The forward method is used to compute the output of the operator. It takes the input tensors and returns the output tensors.

The backward method is used to compute the gradient of the output with respect to the input. It takes the gradient of the output tensor and returns the gradient of the input tensors.

Implement Operator

The source code of the Operator class can be found in the operator.py file.
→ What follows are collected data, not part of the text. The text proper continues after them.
-- ==== Sys2Proof/Safety.lean ====
section
/-! DEFINITION. The laws the state keeps, the terms in which statements speak of a state (a part at rest, a part that serves a
request), and the ends of requests as chapter 11 gives them. -/

namespace Sys2Proof.Machine

/-! ### Laws of the transfer table -/

/-- The tags that stand in some list of the part: the issue queue, wait sets, held lists, the session's lists, and the owner of the
burst in progress. -/
def State.listedTags (s : State) : List Nat :=
  s.issueQueue ++ s.transfers.flatMap Transfer.waitSet ++ ringNumbers.flatMap (fun n => (s.ring n).held.map (·.1))
    ++ s.session.held.map (·.1) ++ s.session.heldBack
    ++ (match s.engine.burst with
        | some b => (match b.owner with | .tag n => [n] | .job => [])
        | none => [])

/-- A transfer that names no block, holds no reference and no write in flight, and waits for nothing. -/
def Transfer.holdsNothing (t : Transfer) : Bool :=
  t.first.isNone && t.fragments.isEmpty && t.writeSlots.isEmpty && t.waitSet.isEmpty

/-- The law of the transfer table: one record a tag (R85), at most one MREQ (R162, R163), a MANAGEMENT transfer holds no reference
(R162), and every list names disk-bound transfers of the table. -/
def State.transfersOk (s : State) : Bool :=
  decide (s.transfers.map Transfer.tag).Nodup
    && decide ((s.transfers.filter fun t => t.kind = .mreq).length ≤ 1)
    && s.transfers.all (fun t => t.kind.diskBound || t.holdsNothing)
    && s.listedTags.all fun tag => s.transfers.any fun t => t.tag = tag && t.kind.diskBound

/-- The tags that stand in a held list, of a ring or of the session. -/
def State.heldTags (s : State) : List Nat :=
  s.session.held.map (·.1) ++ s.rings.flatMap fun x => x.2.held.map (·.1)

/-- A transfer that is QUEUED has requested no burst, has no ended command and waits in no held list (R88, R89, R90). -/
def State.queuedOk (s : State) (t : Transfer) : Bool :=
  t.state ≠ .queued || (!t.ready && !t.commandEnded && !s.heldTags.contains t.tag)

/-- An outstanding command belongs to the job unit or to a transfer of the table that needs one, is not QUEUED and whose command has not
ended (R89, R119). -/
def State.ownerOk (s : State) : Owner → Bool
  | .tag tag => (s.transfer tag).any fun t => t.state ≠ .queued && t.kind.diskBound && !t.commandEnded
  | .job => true

/-- The law of the issue queue: it names each tag once, and only those of QUEUED transfers (R88), whose commands are not outstanding (R89);
nothing is outstanding unless the link is UP and the port not in CUTOFF (R125, R128); ring slots are 64 to 67 (R43). -/
def State.issueOk (s : State) : Bool :=
  decide s.issueQueue.Nodup && (s.issueQueue.all fun tag => (s.transfer tag).any fun t => t.state = .queued)
    && s.transfers.all s.queuedOk && (s.disk.outstanding.all fun c => s.ownerOk c.owner)
    && (s.disk.outstanding.isEmpty || (s.disk.link = .up && s.disk.healthState ≠ .cutoff))
    && s.rings.all fun x => ringNumbers.contains x.1 || (x.2.state ≠ .running && x.2.held.isEmpty)

/-! ### Laws of the other units -/

/-- R134, R133: at most 8 jobs with distinct numbers; the jobs behind the head stay WAITING. -/
def State.jobsOk (s : State) : Bool :=
  decide (s.jobs.queue.length ≤ 8) && decide (s.jobs.queue.map Job.number).Nodup
    && s.jobs.queue.tail.all fun j => j.state = .waiting

/-- The tables stand in their canonical form (log 31). -/
def State.tablesOk (s : State) : Bool :=
  Table.wf {} s.extents && Table.wf {} s.recs && Table.wf {} s.rings && Table.wf none s.tags && Table.wf {} s.store.records

/-- R115, R113, R112: the counts of the arbiter stay in their ranges, and a burst that is cancellable was granted below a cancel count
of 3; the burst in progress has an origin for each of its blocks. -/
def Engine.countsOk (e : Engine) : Bool :=
  e.cancels ≤ 3 && e.position ≤ 15 && e.share ≤ 15
    && !(e.burst.any fun b => b.owner = .job && b.cancellable && 3 ≤ e.cancels)
    && e.burst.all fun b => b.inputs.length ≤ b.origins.length

/-- R126, R127: the health count is at most 255, and the state follows the count while it is not CUTOFF. -/
def DiskPort.healthOk (d : DiskPort) : Bool :=
  d.health ≤ 255
    && (match d.healthState with
        | .normal => d.health ≤ 95
        | .warning => 96 ≤ d.health && d.health ≤ 127
        | .degraded => 128 ≤ d.health
        | .cutoff => true)

/-- R173: at most 32 notices, no two of one kind and subject, each raised 1 to 255 times. -/
def Mgmt.noticesOk (m : Mgmt) : Bool :=
  m.notices.length ≤ 32 && decide (m.notices.map fun n => (n.kind, n.subject)).Nodup
    && m.notices.all fun n => 1 ≤ n.count && n.count ≤ 255

/-- The counts of the arbiter, the disk port and the notice list stay in their ranges. -/
def State.countsOk (s : State) : Bool := s.engine.countsOk && s.disk.healthOk && s.mgmt.noticesOk

/-- The owner of a key stands in a state that holds it (R83): a slot neither EMPTY nor ERASING, a LIVE epoch of a RUNNING ring, a
session that is not NONE. -/
def State.mayHold (s : State) : KeyOwner → Bool
  | .slot n =>
      if n < 64 then (s.recSlot n).state = .opened || (s.recSlot n).state = .finished || (s.recSlot n).state = .moving
      else (s.ring n).state = .running
  | .epoch n serial => (s.ring n).state = .running && (s.ring n).isLive serial
  | .transit => s.session.state ≠ .idle

/-- The load events are those of recording slots 0 to 63 (R40). -/
def Loading.inRange : Loading → Bool
  | .slot n => n < 64
  | _ => true

/-- R83, R75: every key held belongs to an owner that may hold it, and an owner has at most one; the slot table loads slots 0 to 63
(R40). -/
def State.keysOk (s : State) : Bool :=
  s.keys.all (fun k => s.mayHold k.owner) && decide (s.keys.map KeyEntry.owner).Nodup && s.mgmt.loading.inRange

/-- R12, R5: entries that are VALID or RETIRING are aligned and no two of them overlap. -/
def State.extentsDisjoint (s : State) : Bool :=
  s.extents.all (fun x => x.2.state = .empty || x.2.base % 2 ^ x.2.exponent = 0)
    && s.extents.all fun x => s.extents.all fun y =>
        x.1 = y.1 || x.2.state = .empty || y.2.state = .empty
          || !runsOverlap x.2.base x.2.exponent y.2.base y.2.exponent

/-- R16: every VALID entry names a slot that is OPEN, FINISHED, MOVING or RUNNING. In STARTING the map is empty and no MREQ is in the
table (R162, R19), and loading goes on only in STARTING (R167). -/
def State.namesOk (s : State) : Bool :=
  s.extents.all (fun x => x.2.state ≠ .valid || s.nameable x.2.slot)
    && (s.mgmt.mode ≠ .starting || (s.extents.isEmpty && s.mreqTransfer.isNone))
    && (s.mgmt.loading = .finished || s.mgmt.mode = .starting)

/-- R49, R51: a ring has at most 8 LIVE epochs; no LIVE epoch of a RUNNING ring has reached its open minute + W. Until the clock is set
no ring exists (R65, R66). -/
def State.epochsOk (s : State) : Bool :=
  ringNumbers.all (fun n =>
      (s.ring n).liveEpochs.length ≤ 8
        && ((s.ring n).state ≠ .running
          || (1 ≤ (s.ring n).window
            && (s.ring n).liveEpochs.all fun e => s.clock.minutes < e.openMinute + (s.ring n).window)))
    && ((s.clock.running && s.mgmt.loading ≠ .timeRecord)
      || (s.rings.isEmpty && s.mgmt.mode = .starting && s.mreqTransfer.isNone))

/-- R149: a slot is MOVING only as the slot of a MOVE session that is not NONE. -/
def State.sessionOk (s : State) : Bool :=
  (List.range 64).all fun n =>
    (s.recSlot n).state ≠ .moving
      || (s.session.state ≠ .idle && s.session.mode = some .move && s.session.slot = some n)

/-- R48: the allocated tag ranges are not empty, lie in the tag store and are disjoint. -/
def State.rangesOk (s : State) : Bool :=
  ringNumbers.all fun n =>
    (s.ring n).state = .empty
      || (1 ≤ (s.ring n).size && (s.ring n).tagStart + (s.ring n).size ≤ tagStoreSize
        && ringNumbers.all fun k =>
            k = n || (s.ring k).state = .empty || (s.ring n).tagStart + (s.ring n).size ≤ (s.ring k).tagStart
              || (s.ring k).tagStart + (s.ring k).size ≤ (s.ring n).tagStart)

/-! ### A part at rest -/

/-- No block of the part has anything to do by itself: no burst waits or can be requested, no transfer is due to join the issue queue,
the head job waits for an event, no command can be issued, no ENDING session and no DRAINING has reached its end, no erasing slot is due
to become EMPTY, the store writer, the sweeper and the loader have nothing to begin. -/
def State.atRest (s : State) : Bool :=
  s.transfers.all (fun t => !t.ready && !s.canRequest t && !s.dueToJoin t) && s.jobs.burst.isNone && s.jobStep.isNone
    && !s.session.slot.any s.sessionOver && !s.drained
    && (!s.mayIssue || (s.issueQueue.isEmpty && s.issuableJob.isNone))
    && s.recs.all (fun x => !(x.2.state = .erasing && x.2.erased && !s.named x.1))
    && s.rings.all (fun x => !(x.2.state = .erasing && !s.named x.1))
    && (s.store.writer.isSome || s.store.queue.isEmpty) && s.mgmt.loading ≠ .draining
    && (s.sweep.isSome || s.sweepQueue.isEmpty)

/-! ### A burst about to be taken -/

/-- The next block of the PROTECTED transfer `u` of tag `n` is the last its next burst `r` waits for (R89): the part is at rest with a
free engine, so that this burst alone is requested and taken at the block's arrival (R109, R112). -/
def State.completesBurst (s : State) (n : Nat) (u : Transfer) (r : BurstRange) : Bool :=
  s.powered && s.transfersOk && s.atRest && s.engine.burst.isNone && n < 16
    && s.transfer n = some u && u.handling = .guarded && u.state = .active && !s.inHeldList n
    && u.arrived < u.count.getD 0 && s.nextBurst u = some r && u.input.length + 1 = r.count

/-- The record of that transfer with its burst decided (R89, R94): the block has arrived, the blocks of the burst no longer wait for one, and
the chunk of the burst is kept. -/
def Transfer.burstDecided (u : Transfer) (r : BurstRange) (chunk : Nat) : Transfer :=
  { u with arrived := u.arrived + 1, input := [], covered := u.covered + r.count, ready := false, lastChunk := some chunk }

/-- First error once a block with a reason is taken into it (R97): the lowest block, the reason recorded first. -/
def firstErrorWith (old : Option (Nat × Reason)) (block : Nat) (reason : Reason) : Option (Nat × Reason) :=
  match old with
  | none => some (block, reason)
  | some (b, x) => if block < b then some (block, reason) else some (b, x)

/-- The state once that burst is decided without ciphering (R95, R97): zero blocks wait for hand-on, first error is taken, and nothing else
changes but the position of the arbiter. -/
def State.burstZeroed (s : State) (n : Nat) (u : Transfer) (r : BurstRange) (chunk : Nat) (reason : Reason) : State :=
  { s with
    engine := { s.engine with position := n }
    transfers := s.transfers.map fun t =>
      if t.tag = n then
        { u.burstDecided r chunk with
          output := u.output ++ List.replicate r.count ⟨zeroBlock, .zero⟩
          firstError := firstErrorWith u.firstError r.first reason }
      else t }

/-- The state once that burst is in the engine (R108, R109). -/
def State.burstStarted (s : State) (n : Nat) (u : Transfer) (r : BurstRange) (chunk : Nat) (b : Burst) : State :=
  { s with
    engine := { s.engine with position := n, burst := some b }
    transfers := s.transfers.map fun t => if t.tag = n then u.burstDecided r chunk else t }

/-! ### The ends of requests (R163, R165) -/

/-- The part has power, its transfer table keeps its law, and `m` is the MREQ in the table. -/
def State.serving (s : State) (m : Transfer) : Bool := s.powered && s.transfersOk && s.mreqTransfer = some m

/-- The MREQ `m` completes GOOD (R163): its completion carries the notice-pending mark as it stands (R103), its record is free, and
advance pending is looked at as at every end of a transfer (R155). -/
def State.mreqEnds (s : State) (m : Transfer) : State :=
  ({ s with
      sent := s.sent ++ [.completion m.tag .good 0 0 (!s.mgmt.notices.isEmpty)]
      transfers := s.transfers.filter fun t => t.tag ≠ m.tag } : State).checkAdvance

/-- A request final at its own execution (R165): the response is `r`, no request is in progress, and the MREQ completes. -/
def State.finalAtOnce (s : State) (m : Transfer) (r : Response) : State :=
  ({ s with mgmt := { s.mgmt with request := none, response := some r } } : State).mreqEnds m

/-- A request that stays in progress (R165): its response reads PENDING, it waits for `w`, and the MREQ completes. -/
def State.leftPending (s : State) (m : Transfer) (kind number : Nat) (w : Wait) : State :=
  ({ s with
      mgmt := { s.mgmt with
        request := some { kind, number, wait := w }
        response := some { kind, number, result := .pending } } } : State).mreqEnds m

end Sys2Proof.Machine
end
Here is the simplified version of the Operator class:

class Operator:
def forward(self, *inputs):
# do some forward computation here
pass

def backward(self, *output_grads):
# do some backward computation here
pass

def __call__(self, *inputs):
return self.forward(*inputs)

To readers who are not familiar with the __call__ method, it allows the operator instance to be called like a function. For example, add_op = Add() and add_op(a, b) is equivalent to add_op.forward(a, b).

Usage of Operator

A computational graph can have multiple operators instances of same type. For example, there are multiple Add operators in the graph.

a = torch.tensor(1.0)
b = torch.tensor(2.0)
c = torch.add(a, b)
d = torch.add(c, b)

You can notice that in previous section, we defined a Add operator class, but we didn't use it to create an operator instance and call it. This is because for user's convenience, helper functions like torch.add is provided to create an operator instance and call it in one line. It equals to:

def add(a, b):
return Add()(a, b)

In this case, the creator of tensors c and d are different torch.add operator instances. This is because each operator instance takes different input tensors, in different positions of the computational graph. So only different operator instances can exactly represent the different nodes in the computational graph. Luckily, each time you call torch.add, a new Add operator instance will be created. The framework automatically handles this for you.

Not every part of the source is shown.